# Problems with heat transfer vinyl on shirts



## AliciasSignShop (Nov 17, 2014)

Help! I have been using the same heat transfer vinyl (Chemica Hotmark 70), on the same kind of shirts (50/50), and treat them exactly the same, but for some reason, whenever I do lettering that's an inch high or lower, it seems to have issues staying. I don't know what I'm doing wrong, and I've tried adjusting the heat press to a hotter setting and even pressing a second time, but it doesn't seem to help.


----------



## elcielo (Jan 20, 2012)

Sounds like you need to check that your heat press is heating evenly.


----------



## Blue92 (Oct 8, 2010)

"I do lettering that's an inch high or lower"

Are you getting in to an area closer to seams. neck band, sleeves, pocket, etc?

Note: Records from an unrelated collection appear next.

-- ==== Sys2Proof/Machine/Engines.lean ====
section
/-! DEFINITION. Engine queues, issue status and descriptors; copies, subscriptions, streams and queue fences (R118 to R144),
and the random-word queue (R190). -/

namespace Sys2Proof.Machine

/-! ## Issue status and acceptance (R118, R120, R121) -/

/-- The issue status (R120). -/
def statusWord (ticket queue code : Nat) : Word := BitVec.ofNat 64 (code % 256 + queue * 2 ^ 8 + ticket * 2 ^ 32)

/-- The core has seen the cancel of the context's job (R124, R348). -/
def Env.cancelled (E : Env) : Bool := (E.d0.job (pkgOf E.c) E.k.task.job).cancelled

/-- Codes of R120. -/
def codeBadDesc : Nat := 1
def codeRange : Nat := 2
def codeAlign : Nat := 3
def codeOverlap : Nat := 4
def codeState : Nat := 5
def codeCancelled : Nat := 6
def codeForeign : Nat := 7

/-- The first code that applies; a list gives the cases in the order of R120, and 0 is ACCEPTED. -/
def firstCode (l : List (Bool × Nat)) : Nat :=
  match l.find? fun p => p.1 with
  | some p => p.2
  | none => 0

/-- What an accepted operation is: its kind, its completion word, and a place it starts from. -/
structure NewOp where
  kind : EOp
  done : Option Nat
  pos : Nat
  deriving DecidableEq, Repr

/-- Puts an accepted operation into its queue (R118, R120). -/
def enqueue (E : Env) (w : Dev) (q : Nat) (cue : Bool) (o : NewOp) : Dev :=
  w.updCtx E.c fun k =>
    let t := k.nextTicket q
    let e : EngOp := { kind := o.kind, ticket := t, cue := cue, done := o.done, phase := .queued, result := 0, seq := k.seq
                       gtag := E.k.nextTag, pc := E.addr, pos := o.pos, fault := none, win := E.k.win, paid := default }
    { (k.setQueue q (k.queue q ++ [e])) with seq := k.seq + 1, tickets := k.tickets.set q t }

/-- A record in SPACE 0 is captured as the bundle issues; an unfinished store of its own that it meets is written first
(R121, R265). -/
def afterRecord (E : Env) (a n : Nat) (k : Eff) : Eff :=
  let r := accessPlaces E.d0 a n
  if (storesMeeting E.d0 E.c r).isEmpty then k
  else
    match settleStores E r E.pre with
    | .ok d => .stop d none .engine
    | .wait d => .stop d none .engine
    | .trap d t => .stop d (some t) .engine
where
  accessPlaces (d : Dev) (a n : Nat) : List (Nat × Nat) := [(placeOf d E.c 0 a, placeOf d E.c 0 a + n - 1)]

/-- An engine instruction of queue `q` that passed its checks: it waits for room, refuses, or is accepted after the forcing
that `force` asks for (R118, R120, R123). -/
def engineEff (E : Env) (w : Dev) (q : Nat) (cue : Bool) (sd : BitVec 6) (codes : List (Bool × Nat))
    (force : Dev → List (Nat × Nat)) (act : Dev → Dev) (op : NewOp) : Eff :=
  if (w.ctx E.c).queueFull q then .stop E.pre none .engine
  else
    match firstCode ((E.cancelled, codeCancelled) :: codes) with
    | 0 =>
      withForced E w (fun d => forceAliased E d (force d)) fun w1 =>
        let t := (w1.ctx E.c).nextTicket q
        .ok (E.putS (enqueue E (act w1) q cue op) 2 sd (statusWord t q 0)) none
    | code => .ok (E.putS w 2 sd (statusWord 0 q code)) none

/-! ## Descriptors (R121) -/

/-- `n` bytes at offset `o` of the record at scratchpad address `a`, as the bundle reads it. -/
def Env.rec_ (E : Env) (a o n : Nat) : Nat := rdSpad E.d0 E.c (a + o) n

/-- Signed field of a record. -/
def Env.recS (E : Env) (a o n : Nat) : Int := sext (8 * n) (E.rec_ a o n)

/-- All bytes of a stretch of a record are zero (R8). -/
def Env.recZero (E : Env) (a o n : Nat) : Bool := E.rec_ a o n == 0

/-- The completion word a header names (R121). -/
def Env.recDone (E : Env) (a : Nat) : Option Nat := if E.rec_ a 0 4 = 0xFFFFFFFF then none else some (E.rec_ a 0 4)

/-- A completion word outside the context's range, and one that is misaligned (R121). -/
def Env.doneRange (E : Env) (done : Option Nat) : Bool := done.any fun a => decide (E.k.allot.spLen < a + 8)
def Env.doneAlign (_ : Env) (done : Option Nat) : Bool := done.any fun a => !alignedTo 8 a

/-- The header breaks R121: KIND, and bytes 5 to 7. -/
def Env.badHeader (E : Env) (a kind : Nat) : Bool := E.rec_ a 4 1 != kind || !E.recZero a 5 3

/-- Size of a space as a context may address it; global addresses end at 2^48 (R129, R149). -/
def spaceLimit (k : Ctx) (space : Nat) : Nat :=
  match space with
  | 0 => k.allot.spLen
  | 1 => k.allot.lsLen
  | 2 => 2 ^ 26
  | 3 => 2 ^ 26
  | _ => 2 ^ 48

/-! ## Copies (R129 to R131) -/

/-- Lowest and highest byte of an affine pattern: pairs of a count and a stride, the run last. -/
def patternLow (base : Nat) (l : List (Nat × Int)) : Int := l.foldl (fun a p => a + min 0 (((p.1 - 1 : Nat) : Int) * p.2)) base
def patternHigh (base run : Nat) (l : List (Nat × Int)) : Int :=
  l.foldl (fun a p => a + max 0 (((p.1 - 1 : Nat) : Int) * p.2)) ((base + run : Nat) : Int) - 1

def CpyDesc.src (d : CpyDesc) : List (Nat × Int) := [(d.n1, d.ss1), (d.n2, d.ss2), (d.n3, d.ss3)]
def CpyDesc.dst (d : CpyDesc) : List (Nat × Int) := [(d.n1, d.ds1), (d.n2, d.ds2), (d.n3, d.ds3)]

/-- Bounding range of a copy's source and of its destination. -/
def CpyDesc.srcRange (d : CpyDesc) : Int × Int := (patternLow d.sa d.src, patternHigh d.sa d.n0 d.src)
def CpyDesc.dstRange (d : CpyDesc) : Int × Int := (patternLow d.da d.dst, patternHigh d.da d.n0 d.dst)

/-- The descriptor at an address (R129). -/
def Env.cpyDesc (E : Env) (a : Nat) : CpyDesc :=
  { sa := E.rec_ a 8 8, da := E.rec_ a 16 8, ssp := E.rec_ a 24 1 % 8, dsp := E.rec_ a 25 1 % 8
    n0 := E.rec_ a 28 4, n1 := E.rec_ a 32 2, n2 := E.rec_ a 34 2, n3 := E.rec_ a 36 2
    ss1 := E.recS a 40 4, ss2 := E.recS a 44 4, ss3 := E.recS a 48 4
    ds1 := E.recS a 52 4, ds2 := E.recS a 56 4, ds3 := E.recS a 60 4 }

/-- A pattern leaves its space. -/
def leavesSpace (k : Ctx) (space : Nat) (r : Int × Int) : Bool :=
  decide (r.1 < 0) || decide ((spaceLimit k space : Int) ≤ r.2)

/-- Refusals of `cpy`, in the order of R120. -/
def Env.cpyCodes (E : Env) (a : Nat) : List (Bool × Nat) :=
  let d := E.cpyDesc a
  let done := E.recDone a
  [(E.badHeader a 1 || E.rec_ a 24 1 / 8 != 0 || E.rec_ a 25 1 / 8 != 0 || decide (4 < d.ssp) || decide (4 < d.dsp) ||
      !E.recZero a 26 2 || !E.recZero a 38 2, codeBadDesc),
   (decide (d.n0 < 4) || decide (2 ^ 24 < d.n0) || d.n0 % 4 != 0 || d.n1 == 0 || d.n2 == 0 || d.n3 == 0 ||
      leavesSpace E.k d.ssp d.srcRange || leavesSpace E.k d.dsp d.dstRange || E.doneRange done, codeRange),
   (d.sa % 4 != 0 || d.da % 4 != 0 || (d.src ++ d.dst).any (fun p => p.2 % 4 != 0) || E.doneAlign done, codeAlign),
   (d.ssp == d.dsp && decide (d.srcRange.1 ≤ d.dstRange.2) && decide (d.dstRange.1 ≤ d.srcRange.2), codeOverlap)]

/-- Places of the bounding range of a copy's destination. -/
def cpyPlaces (d : Dev) (c space : Nat) (r : Int × Int) : List (Nat × Nat) :=
  [(placeOf d c space r.1.toNat, placeOf d c space r.2.toNat)]

/-- `cpy` (R130). -/
def execCpy (x : AsD) (s : State) : Out :=
  syllable (.cpy x) s (fun E _ => recordHits E (E.rdS x.sa) 32 64 (E.on x.g)) fun E w =>
    if !E.on x.g then .ok w none
    else
      let a := (E.rdS x.sa).toNat
      let d := E.cpyDesc a
      afterRecord E a 64 (engineEff E w 0 x.cue x.sd (E.cpyCodes a) (fun v => cpyPlaces v E.c d.dsp d.dstRange) id
        { kind := .cpy d, done := E.recDone a, pos := 0 })

/-- Bytes of a copy, counted in the order of its loops. -/
def CpyDesc.bytes (d : CpyDesc) : Nat := d.n0 * d.n1 * d.n2 * d.n3

/-- Source and destination address of the byte at a position, and the bytes of its run from there on. -/
def CpyDesc.at (d : CpyDesc) (p : Nat) : Nat × Nat × Nat :=
  let run := p / d.n0
  let i1 := run % d.n1
  let i2 := run / d.n1 % d.n2
  let i3 := run / (d.n1 * d.n2)
  let b := p % d.n0
  ((d.sa + i1 * d.ss1 + i2 * d.ss2 + i3 * d.ss3).toNat + b, (d.da + i1 * d.ds1 + i2 * d.ds2 + i3 * d.ds3).toNat + b, d.n0 - b)

/-- Length of the contiguous stretches that successive runs of a copy write. -/
def CpyDesc.stretch (d : CpyDesc) : Nat :=
  if d.n1 = 1 || d.ds1 == d.n0 then
    if d.n2 = 1 || d.ds2 == d.n0 * d.n1 then
      if d.n3 = 1 || d.ds3 == d.n0 * d.n1 * d.n2 then d.bytes else d.n0 * d.n1 * d.n2
    else d.n0 * d.n1
  else d.n0

/-- Bytes written at once: one destination line as far as a contiguous stretch covers it, so that a line covered whole is
written whole (R108). -/
def CpyDesc.chunk (d : CpyDesc) (p : Nat) : Nat := Nat.min (d.stretch - p % d.stretch) (128 - (d.at p).2.1 % 128)

/-- Source address and length of the pieces of `m` bytes from position `p` on. -/
def CpyDesc.pieces (d : CpyDesc) : Nat → Nat → Nat → List (Nat × Nat)
  | 0, _, _ => []
  | fuel + 1, p, m =>
    if m = 0 then []
    else
      let (s, _, n) := d.at p
      let k := Nat.min (Nat.min m n) (128 - s % 128)
      (s, k) :: d.pieces fuel (p + k) (m - k)

/-- Reads the source of a chunk word by word or line by line, up to the first word that faults; a page fault is met at
once. -/
def cpyGather (c : Nat) (x : CpyDesc) : List (Nat × Nat) → Dev → List Byte → EAcc (List Byte)
  | [], d, acc => .ok d acc
  | (s, n) :: r, d, acc =>
    let m := if x.ssp = 4 then n
      else match (List.range (n / 4)).find? fun i => decide (0 < i) && badWord d (placeOf d c x.ssp (s + 4 * i)) with
        | some i => 4 * i
        | none => n
    match eRead d c x.ssp s m with
    | .ok d1 bs => if m < n then .ok d1 (acc ++ bs) else cpyGather c x r d1 (acc ++ bs)
    | .wait d1 => .wait d1
    | .fault d1 cause a => if cause = causePage || acc.isEmpty then .fault d1 cause a else .ok d1 acc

Other than that, as Dee mentioned, look for variance in how the press is heating.


----------



## ChemicaUS (Dec 13, 2013)

AliciasSignShop said:


> Help! I have been using the same heat transfer vinyl (Chemica Hotmark 70), on the same kind of shirts (50/50), and treat them exactly the same, but for some reason, whenever I do lettering that's an inch high or lower, it seems to have issues staying. I don't know what I'm doing wrong, and I've tried adjusting the heat press to a hotter setting and even pressing a second time, but it doesn't seem to help.


Alicia,
HotMark has a pressure-sensitive adhesive and requires more pressure than some films. Try increasing the pressure setting on your heat press.
That should do it.


----------